I sighed, and we were silent. I got up from the ground and said, “I need to know right now, and I’m asking for answers.”
Before they could say anything, I walked across the courtyard towards her. I stopped in front of her, and she didn’t look up. She looked as if she was in a trance and stared off into space.
“Willow?” I said quietly, and she snapped out of the trance she was in, and looked at me with shocked eyes.
I stood there looking at her as she looked back at me. What I wanted to ask earlier was suddenly gone, and I just wanted to hug her and bring her back. Her eyes looked tired, and there were dark rings under them. Her black hair seemed to lose its glossiness, and it saddened me to look at her.
“Are you alright?” I asked softly. She looked away from me and at her knees. She didn’t smile or shrug, just sat there quietly. “Please, Willow, I want to help you…”
She bit her lip and shut her eyes. There was something wrong, and I just needed to know.
“Willow, I’m here for you,” I told her, and she still didn’t look up. “Please tell me. I can’t stand how you’re avoiding us. I have to know.”
She still didn’t attempt to write in her notebook or look at me. Frustration started tampering with my patience as I stood there and she sat there helpless.
“Willow…” I said and my agitation showed in my voice. “Willow, come on! I’m trying to help you! You need to tell me, that’s what friends are for! Friends are there to help each other, and I can’t stand seeing you like this!”
She glanced up at me with sad eyes, and back down. It angered me how she refused my help, wouldn’t even tell me.
“You know what?” I said angrily. “Fine!
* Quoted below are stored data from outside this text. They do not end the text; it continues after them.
-- ==== Sys2Proof/Decode.lean ====
section
/-! DEFINITION. Decoding of instruction words, and their encoding (spec/30_encoding.md R82 to R92). A word is first
taken apart into the fields of its format, which its opcode selects (R83, R88); then the row of the opcode table is
found; then the should-be-zero and must-be-31 fields are checked (R90, R92). Pseudo-instructions never come out of the
decoder: their words are those of the instruction they stand for (R80, R92; log 15). The formats and numbers are the
spec's from general knowledge (R8). -/

namespace Sys2Proof

/-- Why a word is no instruction: `IllegalInstruction` (R89, R90, R92). -/
inductive DecodeError where
  /-- Fewer than four bytes. -/
  | truncated
  /-- An opcode outside R88 (R89). -/
  | reservedOpcode
  /-- A function code outside R88 (R89). -/
  | reservedFunction
  /-- Bits 15..13 of a register-form Operate word are not zero (R90). -/
  | shouldBeZero
  /-- An unused register field is not 31 (R90). -/
  | mustBe31
deriving DecidableEq, Repr

/-- The second operand field of the Operate format (R85). -/
inductive OperandField where
  | reg (rb : Reg) (shouldBeZero : BitVec 3)
  | literal (value : BitVec 8)
deriving DecidableEq, Repr

/-- The fields of a word, by format (R83). -/
inductive Fields where
  | pcd (palcode : BitVec 26)
  | mem (opcode : BitVec 6) (ra rb : Reg) (disp : BitVec 16)
  | mfc (ra rb : Reg) (func : BitVec 16)
  | mbr (ra rb : Reg) (jtype : BitVec 2) (hint : BitVec 14)
  | bra (opcode : BitVec 6) (ra : Reg) (disp : BitVec 21)
  | opr (opcode : BitVec 6) (ra : Reg) (b : OperandField) (func : BitVec 7) (rc : Reg)
deriving DecidableEq, Repr

/-- The formats (R83). -/
inductive Format where
  | pcd
  | mem
  | mfc
  | mbr
  | bra
  | opr
deriving DecidableEq, Repr

/-- The format an opcode selects, for the opcodes of R88. -/
def formatOf (opcode : BitVec 6) : Option Format :=
  if opcode = 0x00#6 then some .pcd
  else if opcode = 0x18#6 then some .mfc
  else if opcode = 0x1a#6 then some .mbr
  else if [0x10#6, 0x11#6, 0x12#6, 0x13#6, 0x1c#6].contains opcode then some .opr
  else if [0x08#6, 0x09#6, 0x0a#6, 0x0b#6, 0x0c#6, 0x0d#6, 0x0e#6, 0x0f#6].contains opcode then some .mem
  else if [0x28#6, 0x29#6, 0x2a#6, 0x2b#6, 0x2c#6, 0x2d#6, 0x2e#6, 0x2f#6].contains opcode then some .mem
  else if [0x30#6, 0x34#6, 0x38#6, 0x39#6, 0x3a#6, 0x3b#6, 0x3c#6, 0x3d#6, 0x3e#6, 0x3f#6].contains opcode then
    some .bra
  else none

/-- `v[lo+n-1:lo]` of a word (spec/00_scope.md R9). -/
def wordField (w : InstrWord) (lo n : Nat) : BitVec n := w.extractLsb' lo n

/-- Bits 31..26 (R82). -/
def opcodeField (w : InstrWord) : BitVec 6 := wordField w 26 6

/-- The second operand field: bit 12 chooses the literal (R85). -/
def operandField (w : InstrWord) : OperandField :=
  if wordField w 12 1 = 1#1 then .literal (wordField w 13 8) else .reg (wordField w 16 5) (wordField w 13 3)

/-- The fields of a word in a format (R83). -/
def splitAs (w : InstrWord) : Format → Fields
  | .pcd => .pcd (wordField w 0 26)
  | .mem => .mem (opcodeField w) (wordField w 21 5) (wordField w 16 5) (wordField w 0 16)
  | .mfc => .mfc (wordField w 21 5) (wordField w 16 5) (wordField w 0 16)
  | .mbr => .mbr (wordField w 21 5) (wordField w 16 5) (wordField w 14 2) (wordField w 0 14)
  | .bra => .bra (opcodeField w) (wordField w 21 5) (wordField w 0 21)
  | .opr => .opr (opcodeField w) (wordField w 21 5) (operandField w) (wordField w 5 7) (wordField w 0 5)

/-- The word of the fields (R83). -/
def Fields.word : Fields → InstrWord
  | .pcd palcode => 0x00#6 ++ palcode
  | .mem opcode ra rb disp => opcode ++ ra ++ rb ++ disp
  | .mfc ra rb func => 0x18#6 ++ ra ++ rb ++ func
  | .mbr ra rb jtype hint => 0x1a#6 ++ ra ++ rb ++ jtype ++ hint
  | .bra opcode ra disp => opcode ++ ra ++ disp
  | .opr opcode ra (.reg rb sbz) func rc => opcode ++ ra ++ rb ++ sbz ++ 0#1 ++ func ++ rc
  | .opr opcode ra (.literal value) func rc => opcode ++ ra ++ value ++ 1#1 ++ func ++ rc

/-! The rows of the opcode table (R88) -/

/-- The row with a key. -/
def findRow {n : Nat} {α : Type} (key : BitVec n) : List (BitVec n × α) → Option α
  | [] => none
  | (k, row) :: rest => if k = key then some row else findRow key rest

/-- `ldah` from its fields; its operands are never symbolic. -/
def ldahOf (d : Reg) : Address → Instr
  | .base offset b => .ldah d offset b
  | .symbolic _ => .ldah d 0 0

/-- The Memory format: the rows take the register and the address. -/
def memRows : List (BitVec 6 × (Reg → Address → Instr)) := [
  (0x08#6, .lda), (0x0a#6, .ldbu), (0x0c#6, .ldwu), (0x28#6, .ldl), (0x2a#6, .ldlL), (0x29#6, .ldq),
  (0x2b#6, .ldqL), (0x0b#6, .ldqU), (0x0e#6, .stb), (0x0d#6, .stw), (0x2c#6, .stl), (0x2e#6, .stlC),
  (0x2d#6, .stq), (0x2f#6, .stqC), (0x0f#6, .stqU),
  (0x09#6, ldahOf)]

/-- The Branch format: the rows take the register and the target. -/
def branchRows : List (BitVec 6 × (Reg → Target → Instr)) := [
  (0x39#6, .beq), (0x3d#6, .bne), (0x3a#6, .blt), (0x3b#6, .ble), (0x3f#6, .bgt), (0x3e#6, .bge),
  (0x38#6, .blbc), (0x3c#6, .blbs), (0x30#6, .br), (0x34#6, .bsr)]

/-- An Operate row: three operands, one source with `ra` 31, or a destination alone with `ra` 31 (R84, R90). -/
inductive OperateRow where
  | three (make : Reg → RegImm → Reg → Instr)
  | two (make : RegImm → Reg → Instr)
  | one (make : Reg → Instr)

/-- Operate format, opcode 10. -/
def operateRows10 : List (BitVec 7 × OperateRow) := [
  (0x00#7, .three .addl), (0x40#7, .three .addlv), (0x20#7, .three .addq), (0x60#7, .three .addqv),
  (0x02#7, .three .s4addl), (0x22#7, .three .s4addq), (0x12#7, .three .s8addl), (0x32#7, .three .s8addq),
  (0x09#7, .three .subl), (0x49#7, .three .sublv), (0x29#7, .three .subq), (0x69#7, .three .subqv),
  (0x0b#7, .three .s4subl), (0x2b#7, .three .s4subq), (0x1b#7, .three .s8subl), (0x3b#7, .three .s8subq),
  (0x2d#7, .three .cmpeq), (0x4d#7, .three .cmplt), (0x6d#7, .three .cmple), (0x1d#7, .three .cmpult),
  (0x3d#7, .three .cmpule), (0x0f#7, .three .cmpbge)]

/-- Operate format, opcode 11. -/
def operateRows11 : List (BitVec 7 × OperateRow) := [
  (0x00#7, .three .and), (0x20#7, .three .bis), (0x40#7, .three .xor), (0x08#7, .three .bic),
  (0x28#7, .three .ornot), (0x48#7, .three .eqv), (0x24#7, .three .cmoveq), (0x26#7, .three .cmovne),
  (0x44#7, .three .cmovlt), (0x64#7, .three .cmovle), (0x66#7, .three .cmovgt), (0x46#7, .three .cmovge),
  (0x16#7, .three .cmovlbc), (0x14#7, .three .cmovlbs), (0x61#7, .two .amask), (0x6c#7, .one .implver)]

/-- Operate format, opcode 12. -/
def operateRows12 : List (BitVec 7 × OperateRow) := [
  (0x39#7, .three .sll), (0x34#7, .three .srl), (0x3c#7, .three .sra), (0x06#7, .three .extbl),
  (0x16#7, .three .extwl), (0x26#7, .three .extll), (0x36#7, .three .extql), (0x5a#7, .three .extwh),
  (0x6a#7, .three .extlh), (0x7a#7, .three .extqh), (0x0b#7, .three .insbl), (0x1b#7, .three .inswl),
  (0x2b#7, .three .insll), (0x3b#7, .three .insql), (0x57#7, .three .inswh), (0x67#7, .three .inslh),
  (0x77#7, .three .insqh), (0x02#7, .three .mskbl), (0x12#7, .three .mskwl), (0x22#7, .three .mskll),
  (0x32#7, .three .mskql), (0x52#7, .three .mskwh), (0x62#7, .three .msklh), (0x72#7, .three .mskqh),
  (0x30#7, .three .zap), (0x31#7, .three .zapnot)]

/-- Operate format, opcode 13. -/
def operateRows13 : List (BitVec 7 × OperateRow) := [
  (0x00#7, .three .mull), (0x40#7, .three .mullv), (0x20#7, .three .mulq), (0x60#7, .three .mulqv),
  (0x30#7, .three .umulh)]

/-- Operate format, opcode 1C. -/
def operateRows1C : List (BitVec 7 × OperateRow) := [
  (0x00#7, .two .sextb), (0x01#7, .two .sextw)]

/-- The Operate rows, by opcode. -/
def operateRows : List (BitVec 6 × List (BitVec 7 × OperateRow)) := [(0x10#6, operateRows10), (0x11#6, operateRows11), (0x12#6, operateRows12), (0x13#6, operateRows13), (0x1c#6, operateRows1C)]

/-- A Memory-function row: no operand, a base register, or a destination (R84). -/
inductive FunctionRow where
  | none (i : Instr)
  | base (make : Int → Reg → Instr)
  | dest (make : Reg → Instr)

/-- Memory format with a function code, opcode 18. -/
def functionRows : List (BitVec 16 × FunctionRow) := [
  (0x8000#16, .base .fetch), (0xa000#16, .base .fetchM), (0xc000#16, .dest .rpcc), (0x0000#16, .none .trapb),
  (0x0400#16, .none .excb), (0x4000#16, .none .mb), (0x4400#16, .none .wmb)]

/-! Decoding (R92) -/

/-- The operand of an Operate word: a nonzero should-be-zero field is refused (R85, R90). -/
def OperandField.operand : OperandField → Except DecodeError RegImm
  | .literal value => .ok (.imm value.toNat)
  | .reg rb sbz => if sbz = 0#3 then .ok (.reg rb) else .error .shouldBeZero

/-- A field the instruction does not use must hold 31 (R90). -/
def require31 (r : Reg) (i : Instr) : Except DecodeError Instr := if r = 31#5 then .ok i else .error .mustBe31

/-- The instruction of an Operate word. -/
def OperateRow.instr (row : OperateRow) (ra : Reg) (b : RegImm) (rc : Reg) : Except DecodeError Instr :=
  match row with
  | .three make => .ok (make ra b rc)
  | .two make => require31 ra (make b rc)
  | .one make => require31 ra (make rc)

/-- The instruction of a Memory-function word; the format has no displacement, so the offset is 0 (R84). -/
def FunctionRow.instr (row : FunctionRow) (ra rb : Reg) : Except DecodeError Instr :=
  match row with
  | .none i => if rb = 31#5 then require31 ra i else .error .mustBe31
  | .base make => require31 ra (make 0 rb)
  | .dest make => require31 rb (make ra)

/-- The instruction of a jump word (R87). -/
def jumpInstr (ra rb : Reg) (jtype : BitVec 2) (hint : BitVec 14) : Instr :=
  if jtype = 0#2 then .jmp ra (.reg rb (.bits hint))
  else if jtype = 1#2 then .jsr ra (.reg rb (.bits hint))
  else if jtype = 2#2 then .ret ra rb hint
  else .jsrCoroutine ra rb hint

/-- The instruction the fields spell. -/
def Fields.instr : Fields → Except DecodeError Instr
  | .pcd palcode => .ok (.callPal palcode.toNat)
  | .mem opcode ra rb disp =>
    match findRow opcode memRows with
    | some make => .ok (make ra (.base disp.toInt rb))
    | none => .error .reservedOpcode
  | .mfc ra rb func =>
    match findRow func functionRows with
    | some row => row.instr ra rb
    | none => .error .reservedFunction
  | .mbr ra rb jtype hint => .ok (jumpInstr ra rb jtype hint)
  | .bra opcode ra disp =>
    match findRow opcode branchRows with
    | some make => .ok (make ra (.disp disp))
    | none => .error .reservedOpcode
  | .opr opcode ra b func rc =>
    match findRow opcode operateRows with
    | none => .error .reservedOpcode
    | some rows =>
      match findRow func rows with
      | none => .error .reservedFunction
      | some row =>
        match b.operand with
        | .error e => .error e
        | .ok operand => row.instr ra operand rc

/-- The instruction a word spells, or why it spells none (R92). -/
def decodeWord (w : InstrWord) : Except DecodeError Instr :=
  match formatOf (opcodeField w) with
  | none => .error .reservedOpcode
  | some format => (splitAs w format).instr

/-- The word that four bytes hold, the first least significant (spec/20_memory.md R43). -/
def wordOfBytes (b0 b1 b2 b3 : Byte) : InstrWord := b3 ++ b2 ++ b1 ++ b0

/-- Byte `k` of a word (R43). -/
def byteOfWord (w : InstrWord) (k : Nat) : Byte := w.extractLsb' (8 * k) 8

/-- The four bytes of a word as the machine stores them (R43). -/
def bytesOfWord (w : InstrWord) : List Byte := [byteOfWord w 0, byteOfWord w 1, byteOfWord w 2, byteOfWord w 3]

/-- The instruction at the front of a list of bytes, and the bytes after it (R82, R92). -/
def decode : List Byte → Except DecodeError (Instr × List Byte)
  | b0 :: b1 :: b2 :: b3 :: rest =>
    match decodeWord (wordOfBytes b0 b1 b2 b3) with
    | .ok i => .ok (i, rest)
    | .error e => .error e
  | _ => .error .truncated

/-- The word of an instruction whose low `nbits` bits are those of `w`, the rest zero. -/
def tableWord (nbits w : Nat) : InstrWord := BitVec.ofNat 32 (w % 2 ^ nbits)

/-- The instruction the decoder reads from an instruction whose bits are `w`: the four bytes as the hardware stores
them, decoded. -/
def decodeTableWord (nbits w : Nat) : Option Instr :=
  match decode (bytesOfWord (tableWord nbits w)) with
  | .ok (i, _) => some i
  | .error _ => none

/-! Encoding (R80, R83 to R88) -/

/-- The operand field of a second operand: a register, or an immediate that fits the literal (R75, R85). -/
def RegImm.field : RegImm → Option OperandField
  | .reg r => some (.reg r 0#3)
  | .imm v => if 0 ≤ v ∧ v ≤ 255 then some (.literal (BitVec.ofInt 8 v)) else none

/-- The fields of a Memory word, for an address with a base register and an offset in range (R73, R84). -/
def memFields (opcode : BitVec 6) (r : Reg) : Address → Option Fields
  | .base offset b =>
    if -32768 ≤ offset ∧ offset ≤ 32767 then some (.mem opcode r b (BitVec.ofInt 16 offset)) else none
  | .symbolic _ => none

/-- The displacement of a label for a branch that stands at `pc`, where 21 bits reach it (R77, R86). -/
def labelDisp (pc : Word) (l : Label) : Option (BitVec 21) :=
  let words := ((Config.labelAddr l - (pc + 4#64)).sshiftRight 2).toInt
  if -1048576 ≤ words ∧ words ≤ 1048575 then some (BitVec.ofInt 21 words) else none

/-- The displacement field of a branch that stands at `pc`. -/
def targetDisp (pc : Word) : Target → Option (BitVec 21)
  | .disp d => some d
  | .label l => labelDisp pc l

/-- The fields of a Branch word (R84). -/
def braFields (pc : Word) (opcode : BitVec 6) (r : Reg) (t : Target) : Option Fields :=
  (targetDisp pc t).map (.bra opcode r)

/-- The fields of an Operate word (R84). -/
def oprFields (opcode : BitVec 6) (func : BitVec 7) (a : Reg) (b : RegImm) (c : Reg) : Option Fields :=
  b.field.map fun field => .opr opcode a field func c

/-- The 14 hint bits of a `jmp` or `jsr` that stands at `pc`: the low bits of the distance in instructions from the
statement after it to the `jhint` (R87). -/
def hintBits (pc : Word) : Hint → BitVec 14
  | .bits h => h
  | .address e => (Config.symbolAddr e - (pc + 4#64)).extractLsb' 2 14

/-- The fields of a jump word (R87). -/
def jumpFields (pc : Word) (jtype : BitVec 2) (d : Reg) : JumpOperand → Option Fields
  | .reg r hint => some (.mbr d r jtype (hintBits pc hint))
  | .symbolic _ => none

/-- The fields of `fetch` and `fetch_m`: only offset 0 has an encoding (R84). -/
def fetchFields (func : BitVec 16) (offset : Int) (b : Reg) : Option Fields :=
  if offset = 0 then some (.mfc 31 b func) else none

/-- The fields of `mov`: `bis $31`, or `lda` for an immediate the literal cannot hold (R80, R221). -/
def movFields (b : RegImm) (d : Reg) : Option Fields :=
  match b.field with
  | some field => some (.opr 0x11#6 31 field 0x20#7 d)
  | none =>
    match b with
    | .imm v => memFields 0x08#6 d (.base v 31)
    | .reg _ => none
You can sit here and play the silent treatment as long as you want. If you don’t want my help, then forget it. I’m sure you can do fine on your own!”
She hid her face in her hair, and I walked away from her, anger brewing inside me. Before I left, I failed to notice the one tear that slid down her cheek to her chin. Lunch ended, and soon enough I was stuck in Art. I barely looked at Willow since class started, and refused to… just like she refused my help.
I drew with angry strides, only to have them subside and I sighed to myself. I peeked from under my hair to look at her from across the room. Her face was sad, and she barely drew. She just looked at her paper, and blinked furiously, and her eyes were wet. I wanted to kick myself. I was too hard on her; I knew I was. I started to draw, looking back up at Willow from time to time.
A piece of paper was placed beside me, and I looked up to see Willow walk back to her desk with a canvas and palette of paints. I picked up the paper and unfolded it, and sighed at the message and shut my eyes tightly.